Step One, Collaborate: Emerson Stage Plans a Season

In order to do this, Emerson Stage has a process that we’ve used to select our past two seasons and that we are using to select our 2022-2023 season. This process begins with all community members of, and stakeholders in, the performing arts department at Emerson College being invited to anonymously submit titles that they would like considered for the upcoming season. The first challenge in increasing that shared interest and sense of responsibility in the season selection process is encouraging participation in the submission process from everyone. I know there are titles that students love, feel connected to, and are curious about, so it becomes a question of turning a casual, “You know, you should consider producing this title or that title,” into a more formal submission that gets the submitter (anonymously) sharing the reason for their personal level of enthusiasm.
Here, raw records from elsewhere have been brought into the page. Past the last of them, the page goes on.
-- ==== Sys2Proof/Machine/Arith.lean ====
section
/-! DEFINITION. Machine/Arith.lean: number formats and arithmetic (R43 to R79). A value is a Num, exact;
every rounding is explicit. -/

namespace Sys2Proof.Machine

/-- A value of a floating-point format, exact: m * 2^e with a sign, an infinity or NaN. -/
inductive Num where
  | nan
  | inf (neg : Bool)
  | fin (neg : Bool) (m : Nat) (e : Int)
  deriving DecidableEq, Repr

/-- Positive zero. -/
def Num.zero : Num := .fin false 0 0

/-- A natural number as a value. -/
def Num.ofNat (n : Nat) : Num := .fin false n 0

/-- An integer as a value. -/
def Num.ofInt (i : Int) : Num := .fin (decide (i < 0)) i.natAbs 0

/-- Whether a value is finite. -/
def Num.finite : Num → Bool
  | .fin _ _ _ => true
  | _ => false

/-- Whether a value is a zero of either sign. -/
def Num.isZero : Num → Bool
  | .fin _ m _ => m == 0
  | _ => false

/-- The sign flipped. -/
def Num.negate : Num → Num
  | .nan => .nan
  | .inf n => .inf !n
  | .fin n m e => .fin (!n) m e

/-- The rounding modes of R53; sr carries the random word of R57. -/
inductive Mode where
  | rne
  | rtz
  | up
  | down
  | sr (r : Nat)
  deriving DecidableEq, Repr

/-- A binary format: exponent bits, stored fraction bits, and whether it has infinities (R43). -/
structure Fmt where
  eb : Nat
  mb : Nat
  hasInf : Bool
  deriving DecidableEq, Repr

def fp32 : Fmt := ⟨8, 23, true⟩
def bf16 : Fmt := ⟨8, 7, true⟩
def fp16 : Fmt := ⟨5, 10, true⟩
def e4m3 : Fmt := ⟨4, 3, false⟩
def e5m2 : Fmt := ⟨5, 2, true⟩
def e2m3 : Fmt := ⟨2, 3, false⟩
def e3m2 : Fmt := ⟨3, 2, false⟩
def e2m1 : Fmt := ⟨2, 1, false⟩

/-- The exponent bias. -/
def Fmt.bias (f : Fmt) : Int := (2 ^ (f.eb - 1) : Nat) - 1

/-- The exponent of the smallest normal value. -/
def Fmt.emin (f : Fmt) : Int := 1 - f.bias

/-- The exponent of the subnormal quantum. -/
def Fmt.quantum (f : Fmt) : Int := f.emin - f.mb

/-- The largest finite magnitude as significand and exponent (R43). Formats with infinities keep the top
exponent for them; E4M3 gives up one encoding to NaN; the other element formats give up none. -/
def Fmt.maxFinite (f : Fmt) : Nat × Int :=
  let top : Int := (2 ^ f.eb : Nat) - 1 - f.bias - f.mb
  if f.hasInf then (2 ^ (f.mb + 1) - 1, top - 1)
  else if f = e4m3 then (2 ^ (f.mb + 1) - 2, top)
  else (2 ^ (f.mb + 1) - 1, top)

/-- a * 2^x compared with b * 2^y. -/
def cmpDyadic (a : Nat) (x : Int) (b : Nat) (y : Int) : Ordering :=
  let lo := min x y
  compare (a * 2 ^ (x - lo).toNat) (b * 2 ^ (y - lo).toNat)

/-- Whether the discarded part makes the magnitude step up: rem out of 2^k was cut from a magnitude whose
kept part is q. -/
def roundsUp (md : Mode) (neg : Bool) (q rem k : Nat) : Bool :=
  if rem = 0 then false
  else match md with
    | .rne => decide (2 * rem > 2 ^ k) || (decide (2 * rem = 2 ^ k) && q % 2 == 1)
    | .rtz => false
    | .up => !neg
    | .down => neg
    | .sr r => decide (r < rem * 2 ^ 32 / 2 ^ k)

/-- A magnitude m * 2^e rounded to p significant bits on quanta no finer than 2^q: the rounded magnitude
and whether anything was discarded (R53, R59). -/
def roundMag (md : Mode) (neg : Bool) (p : Nat) (q : Option Int) (m : Nat) (e : Int) :
    Nat × Int × Bool :=
  let want : Int := (bitLen m : Int) + e - p
  let lim : Int := match q with | some q => max want q | none => want
  if lim ≤ e then (m, e, false)
  else
    let k := (lim - e).toNat
    let kept := m / 2 ^ k
    let rem := m % 2 ^ k
    (if roundsUp md neg kept rem k then kept + 1 else kept, lim, decide (rem ≠ 0))

/-- What a rounding into an IEEE format answers beyond its range (R45, R59, R77). -/
def overflowed (md : Mode) (neg : Bool) (f : Fmt) : Num :=
  let big := Num.fin neg f.maxFinite.1 f.maxFinite.2
  match md with
  | .rne => .inf neg
  | .sr _ => .inf neg
  | .rtz => big
  | .up => if neg then big else .inf neg
  | .down => if neg then .inf neg else big

/-- How a final rounding treats subnormal results and values out of range (R61, R63). -/
structure Into where
  fmt : Fmt
  ftz : Bool
  fp8 : Bool
  sat : Bool
  deriving DecidableEq, Repr

/-- The rounding of a value into a format that is not an MX element or an integer (R53 to R63). INEXACT says that
a fraction was discarded (R82), out of range or not. -/
def roundInto (i : Into) (md : Mode) (x : Num) : Num × Half :=
  let big := i.fmt.maxFinite
  match x with
  | .nan => (.nan, 0)
  | .inf n =>
    if i.fp8 then
      if i.sat then (.fin n big.1 big.2, fSATURATED)
      else if i.fmt.hasInf then (.inf n, 0) else (.nan, fOVERFLOW)
    else (.inf n, 0)
  | .fin n m e =>
    if m = 0 then (.fin n 0 0, 0)
    else
      let r := roundMag md n (i.fmt.mb + 1) (some i.fmt.quantum) m e
      let u := roundMag md n (i.fmt.mb + 1) none m e
      let tiny := cmpDyadic u.1 u.2.1 1 i.fmt.emin == .lt
      let inex := flagIf r.2.2 fINEXACT
      if cmpDyadic r.1 r.2.1 big.1 big.2 == .gt then
        if i.fp8 then
          if i.sat then (.fin n big.1 big.2, fSATURATED ||| inex)
          else (if i.fmt.hasInf then .inf n else .nan, fOVERFLOW ||| inex)
        else (overflowed md n i.fmt, fOVERFLOW ||| inex)
      else
        let fl := inex ||| flagIf (tiny && r.2.2) fUNDERFLOW
        if i.ftz && r.1 != 0 && cmpDyadic r.1 r.2.1 1 i.fmt.emin == .lt
        then (.fin n 0 0, fl ||| fFLUSHED)
        else (.fin n r.1 r.2.1, fl)

/-- A rounding into FP32 with no flush. -/
def to32 (md : Mode) (x : Num) : Num × Half := roundInto ⟨fp32, false, false, false⟩ md x

/-- round_rne_fp32 (R70). -/
def rne32 (x : Num) : Num := (to32 .rne x).1

/-- The stored bits of a value the format holds. -/
def encode (f : Fmt) (x : Num) : Nat :=
  match x with
  | .nan =>
    if f = e4m3 then 0x7F else (2 ^ f.eb - 1) <<< f.mb ||| 2 ^ (f.mb - 1)
  | .inf n => (if n then 2 ^ (f.eb + f.mb) else 0) ||| (2 ^ f.eb - 1) <<< f.mb
  | .fin n m e =>
    let s := if n then 2 ^ (f.eb + f.mb) else 0
    if m = 0 then s
    else
      let units := if e < f.quantum then m / 2 ^ (f.quantum - e).toNat
                   else m * 2 ^ (e - f.quantum).toNat
      if units < 2 ^ f.mb then s ||| units
      else
        let sh := bitLen units - (f.mb + 1)
        s ||| ((sh + 1) <<< f.mb) ||| ((units >>> sh) % 2 ^ f.mb)

/-- The value of stored bits (R43). -/
def decodeFmt (f : Fmt) (b : Nat) : Num :=
  let n := b.testBit (f.eb + f.mb)
  let ex := (b >>> f.mb) % 2 ^ f.eb
  let fr := b % 2 ^ f.mb
  if f.hasInf && ex == 2 ^ f.eb - 1 then (if fr = 0 then .inf n else .nan)
  else if f = e4m3 && ex == 15 && fr == 7 then .nan
  else if ex = 0 then .fin n fr f.quantum
  else .fin n (2 ^ f.mb + fr) (f.quantum + (ex - 1))

/-- Whether stored bits spell a signalling NaN (R77). -/
def isSignalling (f : Fmt) (b : Nat) : Bool :=
  f.hasInf && (b >>> f.mb) % 2 ^ f.eb == 2 ^ f.eb - 1 && b % 2 ^ f.mb != 0 && !b.testBit (f.mb - 1)

/-- The FP32 value of a word. -/
def f32 (w : Word) : Num := decodeFmt fp32 w.toNat

/-- The word of an FP32 value. -/
def w32 (x : Num) : Word := BitVec.ofNat 32 (encode fp32 x)

/-! ### Exact operations (R45, R77) -/

/-- The sign of an exact zero sum (chapter 02, "When an exact zero sum has to take a sign"). The text names
RNE, RTZ and the two directed modes; under SR the model gives +0, the random word having no part in an exact
result (DESIGN CHOICE, log entry 98). -/
def zeroSign (md : Mode) (a b : Bool) : Bool := if a = b then a else decide (md = .down)

/-- Exact sum. -/
def addX (md : Mode) (x y : Num) : Num × Half :=
  match x, y with
  | .nan, _ => (.nan, 0)
  | _, .nan => (.nan, 0)
  | .inf a, .inf b => if a = b then (.inf a, 0) else (.nan, fINVALID)
  | .inf a, .fin _ _ _ => (.inf a, 0)
  | .fin _ _ _, .inf b => (.inf b, 0)
  | .fin a m e, .fin b k f =>
    if m = 0 ∧ k = 0 then (.fin (zeroSign md a b) 0 0, 0)
    else
      let lo := min e f
      let i : Int := (m * 2 ^ (e - lo).toNat : Nat)
      let j : Int := (k * 2 ^ (f - lo).toNat : Nat)
      let t := (if a then -i else i) + (if b then -j else j)
      if t = 0 then (.fin (decide (md = .down)) 0 0, 0)
      else (.fin (decide (t < 0)) t.natAbs lo, 0)

/-- Exact product. -/
def mulX (x y : Num) : Num × Half :=
  match x, y with
  | .nan, _ => (.nan, 0)
  | _, .nan => (.nan, 0)
  | .inf a, .inf b => (.inf (a != b), 0)
  | .inf a, .fin b k _ => if k = 0 then (.nan, fINVALID) else (.inf (a != b), 0)
  | .fin a m _, .inf b => if m = 0 then (.nan, fINVALID) else (.inf (a != b), 0)
  | .fin a m e, .fin b k f => (.fin (a != b) (m * k) (e + f), 0)

/-- Exact fused multiply-add. -/
def fmaX (md : Mode) (x y z : Num) : Num × Half :=
  let p := mulX x y
  let t := addX md p.1 z
  (t.1, p.2 ||| t.2)

/-- An exact sum rounded once, with its flags. -/
def addR (i : Into) (md : Mode) (x y : Num) : Num × Half :=
  let t := addX md x y
  let r := roundInto i md t.1
  (r.1, t.2 ||| r.2)

/-- An exact product rounded once. -/
def mulR (i : Into) (md : Mode) (x y : Num) : Num × Half :=
  let t := mulX x y
  let r := roundInto i md t.1
  (r.1, t.2 ||| r.2)

/-- A fused multiply-add rounded once. -/
def fmaR (i : Into) (md : Mode) (x y z : Num) : Num × Half :=
  let t := fmaX md x y z
  let r := roundInto i md t.1
  (r.1, t.2 ||| r.2)

/-- compareQuietLess for values that are not NaN: -1, 0 or 1. -/
def cmpNum (x y : Num) : Option Ordering :=
  match x, y with
  | .nan, _ => none
  | _, .nan => none
  | .inf a, .inf b => some (if a = b then .eq else if a then .lt else .gt)
  | .inf a, .fin _ _ _ => some (if a then .lt else .gt)
  | .fin _ _ _, .inf b => some (if b then .gt else .lt)
  | .fin a m e, .fin b k f =>
    if m = 0 ∧ k = 0 then some .eq
    else if m = 0 then some (if b then .gt else .lt)
    else if k = 0 then some (if a then .lt else .gt)
    else if a ≠ b then some (if a then .lt else .gt)
    else some (if a then cmpDyadic k f m e else cmpDyadic m e k f)

/-- Minimum and maximum of clause 9.6: NaN when either is NaN, -0 below +0 (R45). -/
def minNum (x y : Num) : Num :=
  match cmpNum x y with
  | none => .nan
  | some .lt => x
  | some .gt => y
  | some .eq => match x with | .fin true 0 _ => x | _ => y

/-- The maximum (R45). -/
def maxNum (x y : Num) : Num :=
  match cmpNum x y with
  | none => .nan
  | some .lt => y
  | some .gt => x
  | some .eq => match x with | .fin true 0 _ => y | _ => x

/-! ### Compensated summation (R70 to R74, R79) -/

/-- A pair (s, c). -/
structure PairN where
  s : Num
  c : Num
  deriving DecidableEq, Repr

/-- (+0, +0). -/
def PairN.zero : PairN := ⟨Num.zero, Num.zero⟩

/-- An RNE sum in FP32. -/
def add32 (x y : Num) : Num := rne32 (addX .rne x y).1

/-- An RNE difference in FP32. -/
def sub32 (x y : Num) : Num := add32 x y.negate

/-- two_sum of R70, and the flags of its first addition. -/
def twoSum (a b : Num) : Num × Num × Half :=
  let x := addX .rne a b
  let r := to32 .rne x.1
  let t := r.1
  let bp := sub32 t a
  let ap := sub32 t bp
  (t, add32 (sub32 a ap) (sub32 b bp), x.2 ||| (r.2 &&& fOVERFLOW))

/-- A pair whose s is not finite holds c at +0 (R79). -/
def settle (p : PairN) : PairN := if p.s.finite then p else ⟨p.s, Num.zero⟩

/-- Whether a group value lies below the smallest FP32 normal value in magnitude (R68, R69). -/
def belowNormal32 (g : Num) : Bool :=
  match g with
  | .fin _ m e => cmpDyadic m e 1 fp32.emin == .lt
  | _ => false

/-- add_term with compensation on or off (R69, R70, R73). A group value below the smallest FP32 normal value
that FP32 cannot hold is judged as it stands, before its rounding, and raises UNDERFLOW (R68, R69). -/
def addTerm (comp : Bool) (p : PairN) (g : Num) : PairN × Half :=
  let h := to32 .rne g
  let tiny := belowNormal32 g && (h.2 &&& fINEXACT) != 0
  let fl := (h.2 &&& fOVERFLOW) ||| flagIf tiny fUNDERFLOW
  let t := twoSum p.s h.1
  if !comp then (⟨t.1, Num.zero⟩, fl ||| t.2.2)
  else
    let lo := if tiny || !h.1.finite then Num.zero else rne32 (addX .rne g h.1.negate).1
    (settle ⟨t.1, add32 (add32 p.c t.2.1) lo⟩, fl ||| t.2.2)

/-- combine, the first pair first (R71, R73). The sum of the two s raises its flags (R77); the RNE steps on c,
here and in addTerm, raise none, an overflow or inf - inf among stored c's included: the compensation is no
result of the command (DESIGN CHOICE, log entry 99). -/
def combine (comp : Bool) (p q : PairN) : PairN × Half :=
  let t := twoSum p.s q.s
  if !comp then (⟨t.1, Num.zero⟩, t.2.2)
  else (settle ⟨t.1, add32 (add32 p.c q.c) t.2.1⟩, t.2.2)

/-- The exact final value of a pair, before its one rounding (R72, R79). -/
def pairExact (md : Mode) (p : PairN) : Num := if p.s.finite then (addX md p.s p.c).1 else p.s

/-- Terms added in order from a pair. -/
def addTerms (comp : Bool) (p : PairN) (gs : List Num) : PairN × Half :=
  gs.foldl (fun a g => let r := addTerm comp a.1 g; (r.1, a.2 ||| r.2)) (p, 0)

/-! ### The fixed functions (R219, R220) -/

/-- A positive real between dyadics, from its comparison with dyadics: E is the floor of its base-2
logarithm; the answer has 26 bits and a sticky bit, so every rounding of it is the rounding of the real. -/
def sticky (cmp : Nat → Int → Ordering) (top : Int) : Num :=
  let q := top - 26
  let m := (List.range 27).foldl
    (fun m i => let t := m + 2 ^ (26 - i); if cmp t q == .lt then m else t) 0
  .fin false (2 * m + (if cmp m q == .eq then 0 else 1)) (q - 1)

/-- The floor of the base-2 logarithm of a real, searched downwards from hi over n exponents. -/
def topOf (cmp : Nat → Int → Ordering) (hi : Int) (n : Nat) : Int :=
  (List.range n).foldr (fun (i : Nat) (acc : Int) => if cmp 1 (hi - i) == .lt then acc else hi - i)
    (hi - n)

/-- RECIP before its rounding. -/
def recipX (x : Num) : Num × Half :=
  match x with
  | .nan => (.nan, 0)
  | .inf n => (.fin n 0 0, 0)
  | .fin n m e =>
    if m = 0 then (.inf n, fDIVZERO)
    else
      let cmp := fun (a : Nat) (b : Int) => cmpDyadic 1 0 (m * a) (e + b)
      match sticky cmp (topOf cmp (1 - e) (bitLen m + 2)) with
      | .fin _ k f => (.fin n k f, 0)
      | y => (y, 0)

/-- RSQRT before its rounding. -/
def rsqrtX (x : Num) : Num × Half :=
  match x with
  | .nan => (.nan, 0)
  | .inf n => if n then (.nan, fINVALID) else (Num.zero, 0)
  | .fin n m e =>
    if m = 0 then (.inf n, fDIVZERO)
    else if n then (.nan, fINVALID)
    else
      let cmp := fun (a : Nat) (b : Int) => cmpDyadic 1 0 (m * a * a) (e + 2 * b)
      (sticky cmp (topOf cmp (90 : Int) 180), 0)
Not everything is going to be the right choice for Emerson Stage’s producorial and pedagogical needs, but the more fascinating temperature check comes from seeing what stakeholders submit.

Over the course of the summer, all submissions are vetted by one of five subcommittees, covering the different BFA programs: acting, theater, design/tech and stage management, musical theater, and theater education. Each of these subcommittees is made up entirely of students and led by a faculty member. For our 2022-2023 season, over ninety titles were submitted for the subcommittees to vet. The challenge then becomes deciding how the members of each subcommittee begin to make calls on which titles should move forward as they make their way through this first pass of vetting.

Each subcommittee has some specific criteria since each of these choices will impact different program curricula in different ways. But each subcommittee needs to consider the underlying questions: Can Emerson Stage produce this show? Should Emerson Stage produce this show? Do we have the right and the ability to tell this story as intended by the playwright without causing unintentional or intentional harm? At the end of the summer, each subcommittee puts forth its top five titles from the submissions for further consideration by the full Season Selection Committee. The idea here is that every title that we really begin to consider has passed through the brains and hearts of our students.

Then, the Emerson Stage Committee takes these top five titles from each subcommittee and starts slowly and carefully piecing them together into our nine-show season. While originally the Emerson Stage Committee was made up of only faculty and staff, for the past three years it has been joined by a student representative from each of the five subcommittees and a sixth at-large student representative, making it more representative of the department .

The task of season selection is framed for all involved through our mission statement: The purpose of the Emerson Stage season is to safely produce a diverse range of necessary stories that give us the opportunity to experience different styles and voices that we can and should elevate. So, when examining these top five titles from the subcommittees, we need to consider what opportunities they offer, whose story is being told, and if Emerson Stage has the capabilities to tell it truthfully and fairly.

Of course, the desire to tell the stories featured in each title put forward isn’t the only piece of the equation. There are considerations that are highly visible to some areas and invisible to others. For example, in an effort to create as many opportunities as possible for our acting students, we might elect to program a season of shows that all offer cast sizes of twenty people or more. However, there is no way that our costume shop could accommodate large cast shows all season long, so even with enthusiasm for multiple large cast shows, there needs to be a balance. This balance often catches students by surprise as they begin to shift their perspective from individual needs to season needs.

In addition to costume shop considerations, what about our student designers across the disciplines? If we put on a season of all hyper-contemporary plays, do we deny our designers the opportunity to build period costumes or design a unit set? While titles that skew more towards nonrealistic uses of space or hyper-contemporary costume needs might initially garner a lot of enthusiasm, to overprogram them in a season that would miss the mark for our pedagogical needs as a laboratory for our designers.